Relatively small concentrations of wax and/or phosphate ester additives are preferred in a concentrate composition according to the invention. More specifically, the concentration of phosphate esters, when these are used as the additives, measured on a non-volatiles basis, in a concentrate composition according to the invention preferably is at least, with increasing preference in the order given, 3.0, 5.0, 10, 15, 20, 25, 30, 33, 36, or 38 ppt and independently preferably is not more than, with increasing preference in the order given, 300, 240, 180,120, 80, 65, 55, 50, 45, 42, or 40 ppt.
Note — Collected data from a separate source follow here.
/-- A write of the device itself (a page table's TOUCH, the launch engine, the trace unit) at a home port: each of its lines takes an entry of the
port's queue, for which it waits. -/
def State.portWrite (s : State) (k : Nat) (bs : List Byte) (c : Bool := true) : State :=
  ((sectorsOf k bs.length).foldl (fun (s : State) p => (s.roomFor (p * 64)).queued (p * 64)) s).homeWrite k bs c

/-! Translation. -/

/-- The lowest address bit a level's index starts at (R311). -/
def levelShift (l : Nat) : Nat := if l = 0 then 43 else if l = 1 then 30 else if l = 2 then 24 else 18
/-- A level's index field (R311). -/
def levelIndex (l va : Nat) : Nat := if l = 0 then fld va 55 43 else if l = 1 then fld va 42 30 else if l = 2 then fld va 29 24 else fld va 23 18

def pteV (e : Nat) : Bool := bitOf e 0
def pteLeaf (e : Nat) : Bool := bitOf e 1
def pteAddr (e : Nat) : Nat := fld e 51 12 * 2 ^ 12
def pteSec (e : Nat) : Bool := bitOf e 8

/-- Whether a valid entry is malformed at its level (R299, R312). -/
def pteBad (l e : Nat) : Bool :=
  fld e 63 52 != 0 || fld e 11 10 != 0 ||
  (if pteLeaf e then l == 0 || pteAddr e % 2 ^ levelShift l != 0 else l == 3 || fld e 9 2 != 0)

/-- Reading a table entry at physical address pa (R312, R320). -/
def State.readPte (s : State) (m : Master) (pa : Nat) : Except AccFault (Nat × Nat) :=
  match s.keyOf pa with
  | none => .error ⟨cXLATE, 0x30⟩
  | some k =>
    if !s.worldOk m false pa then .error ⟨cWORLD, 0⟩
    else match s.homePoison k 8 with
      | some d => .error ⟨cPOISON, d⟩
      | none => .ok (k, s.mem.num k 8)

/-- A cached entry (R314). -/
def State.tlbFind (s : State) (core : Option Nat) (die ctx l va : Nat) : Option Tlb :=
  s.tlbs.find? (fun t => t.core == core && (core.isSome || t.die == die) && t.ctx == ctx && t.level == l && t.vpn == va / 2 ^ levelShift l)

/-- A leaf found in the caches, the micro-TLB first. -/
def State.cachedLeaf (s : State) (m : Master) (va : Nat) : Option Tlb :=
  let look := fun core => [3, 2, 1].findSome? (fun l => (s.tlbFind core m.die m.ctx l va).filter (fun t => pteLeaf t.leaf.toNat))
  match m.core with
  | some c => (look (some c)).or (look none)
  | none => look none

/-- The walk from level l, the table at physical address base: the entries met, leaf last (R311). Fuel is 4 − l. -/
def State.walk (s : State) (m : Master) (va : Nat) : Nat → Nat → Nat → Except AccFault (List Tlb)
  | 0, _, _ => .error ⟨cXLATE, 0x13⟩
  | f + 1, l, base => do
    let t ← match s.tlbFind none m.die m.ctx l va with
      | some t => pure t
      | none => do
        let (k, e) ← s.readPte m (base + levelIndex l va * 8)
        if !pteV e then throw ⟨cXLATE, l⟩
        if pteBad l e then throw ⟨cXLATE, 0x10 + l⟩
        pure ⟨none, m.die, m.ctx, l, va / 2 ^ levelShift l, k, BitVec.ofNat 64 e⟩
    if pteLeaf t.leaf.toNat then pure [t]
    else do
      let r ← s.walk m va f (l + 1) (pteAddr t.leaf.toNat)
      pure (t :: r)

/-- What an access needs of its page. -/
structure Need where
  r : Bool := false
  w : Bool := false
  x : Bool := false
  atomic : Bool := false   -- AMO, CAS, TSTR or THRUP: not on a replicated page (R238)
  noSa : Bool := false     -- TSTR: not on a sysatomic page (R173)
  deriving DecidableEq, Repr

/-- A translated address: the keys a write goes to, the key a read of this master goes to, and the page's attributes. -/
structure Xl where
  keys : List Nat
  rkey : Nat
  c : Bool
  sa : Bool
  rep : Bool
  deriving DecidableEq, Repr

/-- The physical address a leaf gives (R311). -/
def leafPa (t : Tlb) (va : Nat) : Nat := pteAddr t.leaf.toNat + va % 2 ^ levelShift t.level

/-- The checks on a leaf: the memory behind it, permissions, then worlds (R299, R312, R320, R331). -/
def State.checkLeaf (s : State) (m : Master) (need : Need) (t : Tlb) (va : Nat) : Except AccFault Xl := do
  let e := t.leaf.toNat
  let pa := leafPa t va
  let rep := bitOf e 7
  let k ← match s.keyOf pa with
    | none => throw ⟨cXLATE, 0x30⟩
    | some k => pure k
  if rep && (isHostKey k || halfMem ≤ keyOff k) then throw ⟨cXLATE, 0x30⟩
  if need.r && !bitOf e 2 then throw ⟨cPROTECT, 1⟩
  if need.w && !bitOf e 3 then throw ⟨cPROTECT, 2⟩
  if need.x && !bitOf e 4 then throw ⟨cPROTECT, 3⟩
  if need.atomic && rep then throw ⟨cPROTECT, 4⟩
  if need.noSa && bitOf e 6 then throw ⟨cPROTECT, 5⟩
  if !s.worldOk m (pteSec e) pa || (rep && !s.worldOk m (pteSec e) (pa + halfMem)) then throw ⟨cWORLD, 0⟩
  let k2 := k + halfMem
  pure ⟨if rep then [k, k2] else [k], if rep && m.die = 1 then k2 else k, bitOf e 5, bitOf e 6, rep⟩

/-- Whether an entry lies in the same translation cache as another. -/
def Tlb.beside (t u : Tlb) : Bool := t.core == u.core && (t.core.isSome || t.die == u.die)

/-- Holding an entry in its cache, of 64 entries for a core and 16,384 for a die; a full cache loses one (R314). -/
def State.holdTlb (s : State) (u : Tlb) : State :=
  if s.tlbs.contains u then s
  else
    let lim := if u.core.isSome then 64 else 16384
    let full := if s.tlbs.length < lim then [] else s.tlbs.filter u.beside
    let s := if full.length < lim then s
      else
        let (i, s) := s.pick full.length
        match full[i]? with
        | some t => { s with tlbs := s.tlbs.erase t }
        | none => s
    { s with tlbs := u :: s.tlbs }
If waxes that are not phosphate esters are used, the concentration of the waxes in a concentrate composition according to the invention preferably is at least, with increasing preference in the order given, 0.5, 1.0, 2.0, 3.0, 4.0, 5.0, or 6.0 ppt and independently, primarily for reasons of economy, preferably is not more than, with increasing preference in the order given, 60, 50, 40, 30, 20, 15, 12, or 10 ppt.
A process according to this invention is preferably performed by a dry-in-place method; i.e., a liquid layer of a composition according to the invention is preferably formed over the substrate surface to be treated in the process and then dried into place without any intermediate rinsing, so that the entire non-volatiles content of the liquid layer initially formed, possibly modified by chemical reaction with the surface being treated, remains in place as the coating formed in a process according to the invention.
A working composition according to the invention may be applied to a metal work piece and dried thereon by any convenient method, several of which will be readily apparent to those skilled in the art. For example, coating the metal with a liquid film may be accomplished by immersing the surface in a container of the liquid composition, spraying the composition on the surface, coating the surface by passing it between upper and lower rollers with the lower roller immersed in a container of the liquid composition, and the like, or by a mixture of methods. Excessive amounts of the liquid composition that might otherwise remain on the surface prior to drying may be removed before drying by any convenient method, such as drainage under the influence of gravity, squeegees, passing between rolls, and the like. Drying also may be accomplished by any convenient method, such as a hot air oven, exposure to infra-red radiation, microwave heating, and the like.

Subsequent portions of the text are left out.